Earlier this week American submitted a Freedom of Information request for communications between Chicago Mayor Rahm Emanuel, his aides, and United Airlines. American believed that United’s threat to move its headquarters from Chicago resulted in the airline being awarded five additional gates at O’hare as part of the airport’s $8.5M expansion plan. The Chicago Sun Times saw a copy of American’s request and noted that it was very wide-ranging, including all communications between October 1, 2015 and December 1, 2016.
Mike Minerva, American’s vice president of government and airport affairs, said the carrier needed to review these documents to determine “why Emanuel cut an 11th-hour deal to award five more gates to United.”
“We want to know if we’re getting a fair shake here and being allowed to grow,” Minerva said Tuesday. “The coordinated resistance by the city and United to our request for three gates — to build gates already approved as part of the plan, but build them sooner — feeds our concern that there’s an agreement not to allow us to grow.” “What did United give the city for that? What were the understandings and how do those affect American and our future here in the city. . . . We fear that the city has basically chosen United as the airline that it wants to do business with here more than American,” Minerva said. “We were negotiating this multibillion-dollar lease and it all flipped like a switch. . . . It’s premature for us to say whether we’re gonna sue or not sue because we don’t know what happened.”

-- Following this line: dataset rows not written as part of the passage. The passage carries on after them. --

/-- Settles O11: a raise writes the pending bit (`raise_quiet`), and a deliverable source is delivered from there
(`raise_deliverable`). -/
theorem raiseAlwaysSetsThePendingBit : Obligations.RaiseAlwaysSetsThePendingBit := by
  refine ⟨fun s i h => congrArg Run.finish (withSource_fault s h), fun s i => ⟨?_, fun hi hd => ?_, fun hi hd => ?_⟩⟩
  · rw [deliverable_iff, subEnabled_iff, State.ime]
  · refine ⟨s.setRegBit Reg.irf i.val true, ?_, onlyRegs_setRegBit s true Reg.irf i.val,
      getLsbD_x_setRegBit s true Reg.irf (source_lt_sixteen i)⟩
    exact congrArg Run.finish ((withSource_ofNat s hi).trans (raise_quiet s hd))
  · rw [exec_irqDeliver (s := s.setRegBit Reg.irf i.val true) hi, ← raise_deliverable s hd]
    exact congrArg Run.finish (withSource_ofNat s hi)

/-! #### The entry of a handler -/

variable (s i)

/-- Where a delivery to a handler goes on: inside that handler (R377; log 2). -/
def handlerKont : Kont :=
  match s.cfg.handlerOf i with
  | .program ops => .handlerProgram ops
  | _ => .handlerReturn

theorem getLsbD_irf_deliverEntry (j : Nat) : ((deliverEntry s i).x Reg.irf).getLsbD j =
    if j = i.val then false else (s.x Reg.irf).getLsbD j := by
  rw [(deliverEntry_spec s i).1, if_pos rfl, withBit_getLsbD_lt (source_lt_sixteen i)]

theorem getLsbD_ime_deliverEntry (j : Nat) : ((deliverEntry s i).x Reg.ime).getLsbD j =
    if j = 0 ∧ s.cfg.imeEntryClear = true then false else (s.x Reg.ime).getLsbD j := by
  rw [(deliverEntry_spec s i).1, if_neg (by decide)]
  by_cases hc : s.cfg.imeEntryClear = true
  · simp only [hc, and_self, and_true, if_true, withBit_getLsbD_lt (show 0 < 16 by decide)]
  · rw [if_neg fun h => hc h.2, if_neg fun h => hc h.2]

theorem sameRegsBut_deliverEntry : SameRegsBut [Reg.irf, Reg.ime] s (deliverEntry s i) := fun o ho => by
  simp only [List.mem_cons, List.not_mem_nil, or_false, not_or] at ho
  rw [(deliverEntry_spec s i).1, if_neg ho.1, if_neg fun h => ho.2 h.1]

theorem pending_deliverEntry (j : Fin nIrq) :
    (deliverEntry s i).pending j = if j = i then false else s.pending j := by
  rw [State.pending, getLsbD_irf_deliverEntry]
  simp only [Fin.ext_iff, State.pending]

variable {s i}

/-- Settles O12: without a handler `deliver_absent` is the whole delivery; with one it stops at `deliverEntry`. -/
theorem deliveryEntersTheHandler : Obligations.DeliveryEntersTheHandler := by
  intro s i hi
  rw [exec_irqDeliver hi]
  by_cases h : s.cfg.handlerOf i = .absent
  · obtain ⟨t, ht, hx, hrest⟩ := deliver_absent s h
    refine ⟨t, congrArg Run.finish ht, fun j => ?_, sameBytes_of_rest (by rw [hrest]), fun _ => ⟨fun o ho => ?_, hrest⟩,
      fun hn => absurd h hn⟩
    · rw [hx, if_pos rfl, withBit_getLsbD_lt (source_lt_sixteen i)]
    · rw [hx, if_neg (by simpa using ho)]
  · have hrest := (deliverEntry_spec s i).2
    have hkont : (deliverEntry s i).kont = s.kont := by rw [hrest]
    refine ⟨(deliverEntry s i).setKont (handlerKont s i :: s.kont), ?_, getLsbD_irf_deliverEntry s i,
      sameBytes_of_rest ?_, fun ha => absurd ha h, fun _ => ⟨sameRegsBut_deliverEntry s i, getLsbD_ime_deliverEntry s i, ?_⟩⟩
    · rw [deliver_handler s h, Run.finish, hkont]
      rfl
    · rw [hrest]; rfl
    · rw [hrest]; rfl

end Sys2Proof.Machine

end

/-! ### The poll as an operation (`41_interrupts.md` R158) -/

section

namespace Sys2Proof.Machine

variable {s : State}

/-- Settles O15: the poll has at most as many turns as there are sources, so it completes (`dispatchLoop_absent`). -/
theorem dispatchLeavesNothingDeliverable : Obligations.DispatchLeavesNothingDeliverable := by
  intro s ha
  obtain ⟨t, ht, hpend, hregs, hwaits, hrest⟩ := dispatchLoop_absent nIrq s ha (pollCount_le s)
  exact ⟨t, congrArg Run.finish ht, hpend, hregs, sameBytes_of_rest (by rw [hrest]), hwaits, hrest⟩

/-- Recording the events of `m'` and then that of `i` records those of `m`, which are all of them. -/
theorem recordAck_shift_recordAck {m m' : BitVec 14} {i : Fin nIrq}
    (hm : ∀ j : Fin nIrq, m.getLsbD j.val = (m'.getLsbD j.val || decide (j = i))) (ws : List WaitFrame) :
    recordAck (1#14 <<< i.val) (recordAck m' ws) = recordAck m ws := by
  have hor : m' ||| 1#14 <<< i.val = m := BitVec.eq_of_getLsbD_eq fun j hj => by
    rw [hm ⟨j, hj⟩, BitVec.getLsbD_or, getLsbD_one_shift]
    simp only [Fin.ext_iff]
  rw [recordAck_recordAck, hor]

/-- Settles O14: the poll comes to `i` after the sources before it (`dispatchLoop_first`) and stops at the entry of its
handler, with its own position below the handler's. -/
theorem dispatchTakesTheFirstInOrder : Obligations.DispatchTakesTheFirstInOrder := by
  intro s before after i horder hbefore hpi hdi hh
  obtain ⟨u, n, hloop, hpend, hdel, hregs, hwaits, hrest⟩ :=
    dispatchLoop_first horder nIrq s hbefore hpi hdi (pollCount_le s)
  have hcfg : u.cfg = s.cfg := by rw [hrest]
  have hime : u.ime = true := (deliverable_iff.mp ((hdel i).trans hdi)).1
  have hentry := (deliverEntry_spec u i).2
  rw [hime] at hentry
  have hrun : exec .irqDispatch s =
      .next ((deliverEntry u i).setKont (handlerKont u i :: .dispatch :: (deliverEntry u i).kont)) := by
    show (dispatchLoop nIrq s).finish = _
    rw [hloop, deliver_handler u (hcfg ▸ hh)]
    rfl
  refine ⟨_, hrun, fun j => ?_, fun m hm => ?_, ?_, fun o ho => ?_, sameBytes_of_rest ?_, ?_⟩
  · refine (pending_deliverEntry u i j).trans ?_
    rw [hpend]
    by_cases h : j = i
    · simp [h, hdi]
    · simp [h]
  · obtain ⟨m', hm'⟩ := exists_mask fun j => s.pending j && s.deliverable j && decide (j ∈ before)
    have hrec : (deliverEntry u i).waits = recordAck (1#14 <<< i.val) u.waits := by rw [hentry]
    refine hrec.trans ?_
    rw [hwaits m' hm']
    refine recordAck_shift_recordAck (fun j => ?_) s.waits
    rw [hm, hm']
    by_cases h : j = i
    · simp [h, hpi, hdi]
    · simp [h]
  · refine (getLsbD_ime_deliverEntry u i 0).trans ?_
    rw [hcfg, show (u.x Reg.ime).getLsbD 0 = true from hime]
    cases s.cfg.imeEntryClear <;> rfl
  · exact (sameRegsBut_deliverEntry u i o ho).trans (hregs o fun h => ho (List.mem_append_left [Reg.ime] h))
  · rw [hentry, hrest]; rfl
  · rw [handlerKont, hcfg, hentry, hrest]; rfl

end Sys2Proof.Machine

end

/-! ### Writes that enable a source (`41_interrupts.md` R160, `70_reset_and_hazards.md` R415) -/

section

namespace Sys2Proof.Machine

variable {s t u : State}

/-- Nothing is raised, acknowledged or delivered from `s` to `t`. -/
structure NoneDelivered (s t : State) : Prop where
  kont : t.kont = s.kont
  dispatch : t.dispatch.length = s.dispatch.length
  irf : t.x Reg.irf = s.x Reg.irf
  waits : t.waits = s.waits

namespace NoneDelivered

theorem refl (s : State) : NoneDelivered s s := ⟨rfl, rfl, rfl, rfl⟩

theorem trans (h : NoneDelivered s t) (h' : NoneDelivered t u) : NoneDelivered s u :=
  ⟨h'.kont.trans h.kont, h'.dispatch.trans h.dispatch, h'.irf.trans h.irf, h'.waits.trans h.waits⟩

theorem setReg (s : State) {o : Nat} (v : Half) (ho : o ≠ Reg.irf) : NoneDelivered s (s.setReg o v) :=
  ⟨rfl, rfl, s.x_setReg_other v ho.symm, rfl⟩

theorem irqSetEnabled (s : State) (i : Fin nIrq) (b : Bool) : NoneDelivered s (irqSetEnabled s i b) :=
  setReg s _ (by decide)

/-- The innermost dispatch frame is marked, and none comes or goes. -/
theorem irqSetMaster (s : State) (b : Bool) : NoneDelivered s (irqSetMaster s b) := by
  refine ⟨?_, ?_, (x_irqSetMaster s b _).trans (s.x_setReg_other _ (by decide)), ?_⟩
  · rw [irqSetMaster_eq]; rfl
  · rw [irqSetMaster_eq]
    exact length_markInnermost s.dispatch
  · rw [irqSetMaster_eq]; rfl

theorem writeIe (s : State) (old new : Half) : NoneDelivered s (writeIe s old new) :=
  List.foldlRecOn (motive := NoneDelivered s) allSources _ (refl s) fun t ht i _ => by
    split
    · exact ht.trans (irqSetEnabled t i _)
    · exact ht

/-- A host write of DISPSTAT, IE, IME or plain storage. -/
theorem regWrite16 {o : Nat} (hk : regKind o ∈ [RegKind.dispstat, .ie, .ime, .plain]) (s : State) (old new wr : Half) :
    (regWrite16 s o old new wr).Completes (NoneDelivered s) := by
  have ho : o ≠ Reg.irf := by
    rintro rfl
    revert hk
    decide
  simp only [List.mem_cons, List.not_mem_nil, or_false] at hk
  rcases hk with hk | hk | hk | hk <;> simp only [Machine.regWrite16, storeReg, hk]
  · exact setReg s _ ho
  · exact writeIe s old new
  · exact irqSetMaster s _
  · exact setReg s _ ho

end NoneDelivered

/-- A source operand out of range is a fault. -/
theorem withSource_completes {P : State → Prop} {i : Byte} {f : Fin nIrq → Run} (hf : ∀ c, (f c).Completes P) :
    (withSource i s f).Completes P := by
  unfold withSource
  split
  · exact hf _
  · exact trivial

/-- A misaligned write is a fault. -/
theorem hostWrite_completes {P : State → Prop} {a : Word} {n v off : Nat} {reg : Nat → Run}
    (hr : s.cfg.route a = .reg off) (hreg : (reg off).Completes P) : (hostWrite s a n v reg).Completes P := by
  unfold hostWrite
  split
  · exact trivial
  · rw [hr]; exact hreg

/-- An enabling register's halfword, and the odd offset above it, which is plain storage: an even address reaches that one
where the register file's base is odd. -/
theorem regKind_of_enabling {o : Nat} (ho : o - o % 2 ∈ [Reg.dispstat, Reg.ie, Reg.ime]) :
    regKind o ∈ [RegKind.dispstat, .ie, .ime, .plain] ∧ regKind (o - o % 2) ∈ [RegKind.dispstat, .ie, .ime, .plain] := by
  have hmem : o ∈ [0x004, 0x005, 0x200, 0x201, 0x208, 0x209] := by
    simp only [List.mem_cons, List.not_mem_nil, or_false, Reg.dispstat, Reg.ie, Reg.ime] at ho ⊢
    omega
  clear ho
  revert o
  decide

/-- Settles O16: each of the writes is made of updates that leave IF, the stacks and the suspended operations. -/
theorem enablingDeliversNothing : Obligations.EnablingDeliversNothing := by
  intro s t i b w v a o hr ho op hop h
  obtain ⟨hk16, hk8⟩ := regKind_of_enabling ho
  suffices hnone : NoneDelivered s t from ⟨hnone.kont, hnone.dispatch, hnone.irf, hnone.waits⟩
  simp only [List.mem_cons, List.not_mem_nil, or_false] at hop
  rcases hop with rfl | rfl | rfl | rfl | rfl | rfl
  · exact (Run.Completes.of_finish (withSource_completes (f := fun c => .done (irqSetEnabled s c b))
      fun c => NoneDelivered.irqSetEnabled s c b) h).2
  · exact (Run.Completes.of_finish (r := .done _) (NoneDelivered.irqSetMaster s b) h).2
  · exact (Run.Completes.of_finish (r := .done _) (NoneDelivered.writeIe s _ _) h).2
  · exact (Run.Completes.of_finish (r := .done _) (NoneDelivered.irqSetMaster s _) h).2
  · exact (Run.Completes.of_finish (hostWrite_completes hr (NoneDelivered.regWrite16 hk16 s _ _ _)) h).2
  · exact (Run.Completes.of_finish (hostWrite_completes hr (NoneDelivered.regWrite16 hk8 s _ _ _)) h).2

end Sys2Proof.Machine

end

/-! ### The control word and the operands of a configure (`42_dma.md` R181, R183, R184, R191) -/

section

namespace Sys2Proof.Machine

variable {s : State} {ch : Fin 4} {src dst : Word} {count flags f : Half}

/-! #### Fields of a stored control word -/

/-- A field depends on its own bits. -/
theorem fieldOf_congr_bits {w lo n : Nat} {v v' : BitVec w}
    (h : ∀ j, lo ≤ j → j < lo + n → v'.getLsbD j = v.getLsbD j) :
    fieldOf v' lo n = fieldOf v lo n := by
  refine Nat.eq_of_testBit_eq fun j => ?_
  simp only [fieldOf, Nat.testBit_mod_two_pow, Nat.testBit_div_two_pow, BitVec.testBit_toNat]
  by_cases hj : j < n
  · rw [h (j + lo) (by omega) (by omega)]
  · simp only [hj, decide_false, Bool.false_and]

theorem writeMask_dmaCntH_fin (ch : Fin 4) : writeMask (Reg.dmaCntH ch) = if ch = 3 then 0xFFE0 else 0xF7E0 := by
  revert ch; decide

theorem dmaFlags_eq (ch : Fin 4) (flags : Half) :
    dmaFlags ch flags = (flags &&& (if ch = 3 then 0xFFE0 else 0xF7E0)) ||| 0x8000 := by
  rw [dmaFlags, writeMask_dmaCntH_fin]

/-- A configure masks bits 4:0 and, below channel 3, bit 11, and sets bit 15. -/
theorem getLsbD_dmaFlags (ch : Fin 4) (flags : Half) {j : Nat} (hj : 5 ≤ j ∧ j < 15 ∧ j ≠ 11) :
    (dmaFlags ch flags).getLsbD j = flags.getLsbD j := by
  have hmask : ∀ ch : Fin 4, ∀ j < 15, 5 ≤ j → j ≠ 11 → (writeMask (Reg.dmaCntH ch)).getLsbD j = true := by decide
  have henable : ∀ j < 15, (0x8000 : Half).getLsbD j = false := by decide
  obtain ⟨h5, h15, h11⟩ := hj
  rw [dmaFlags, BitVec.getLsbD_or, henable j h15, Bool.or_false, getLsbD_and_of_mask (hmask ch j h15 h5 h11)]

theorem unit_dmaFlags (ch : Fin 4) (flags : Half) : DmaCtl.unit (dmaFlags ch flags) = DmaCtl.unit flags := by
  rw [DmaCtl.unit, DmaCtl.word32, getLsbD_dmaFlags ch flags (by decide), DmaCtl.unit, DmaCtl.word32]

theorem dstMode_dmaFlags (ch : Fin 4) (flags : Half) : DmaCtl.dstMode (dmaFlags ch flags) = DmaCtl.dstMode flags :=
  fieldOf_congr_bits fun _ _ _ => getLsbD_dmaFlags ch flags (by omega)

theorem srcMode_dmaFlags (ch : Fin 4) (flags : Half) : DmaCtl.srcMode (dmaFlags ch flags) = DmaCtl.srcMode flags :=
  fieldOf_congr_bits fun _ _ _ => getLsbD_dmaFlags ch flags (by omega)

theorem timing_dmaFlags (ch : Fin 4) (flags : Half) : DmaCtl.timing (dmaFlags ch flags) = DmaCtl.timing flags :=
  fieldOf_congr_bits fun _ _ _ => getLsbD_dmaFlags ch flags (by omega)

Both City Hall and United were adamant that no threat was every made – “We never threatened to leave Chicago or move the corporate headquarters, nor did we ever discuss it.”
Chicago’s Aviation Committee was set to sign-off on the new lease and the expansion plan yesterday without American’s approval, but they received it last minute! The Mayor and City agreed to speed up construction on 3 common use gates that will be available to any airline including American. American said the updated terms “position the airline to compete and thrive in the city and will allow AA to continue to invest and grow in Chicago long-term.”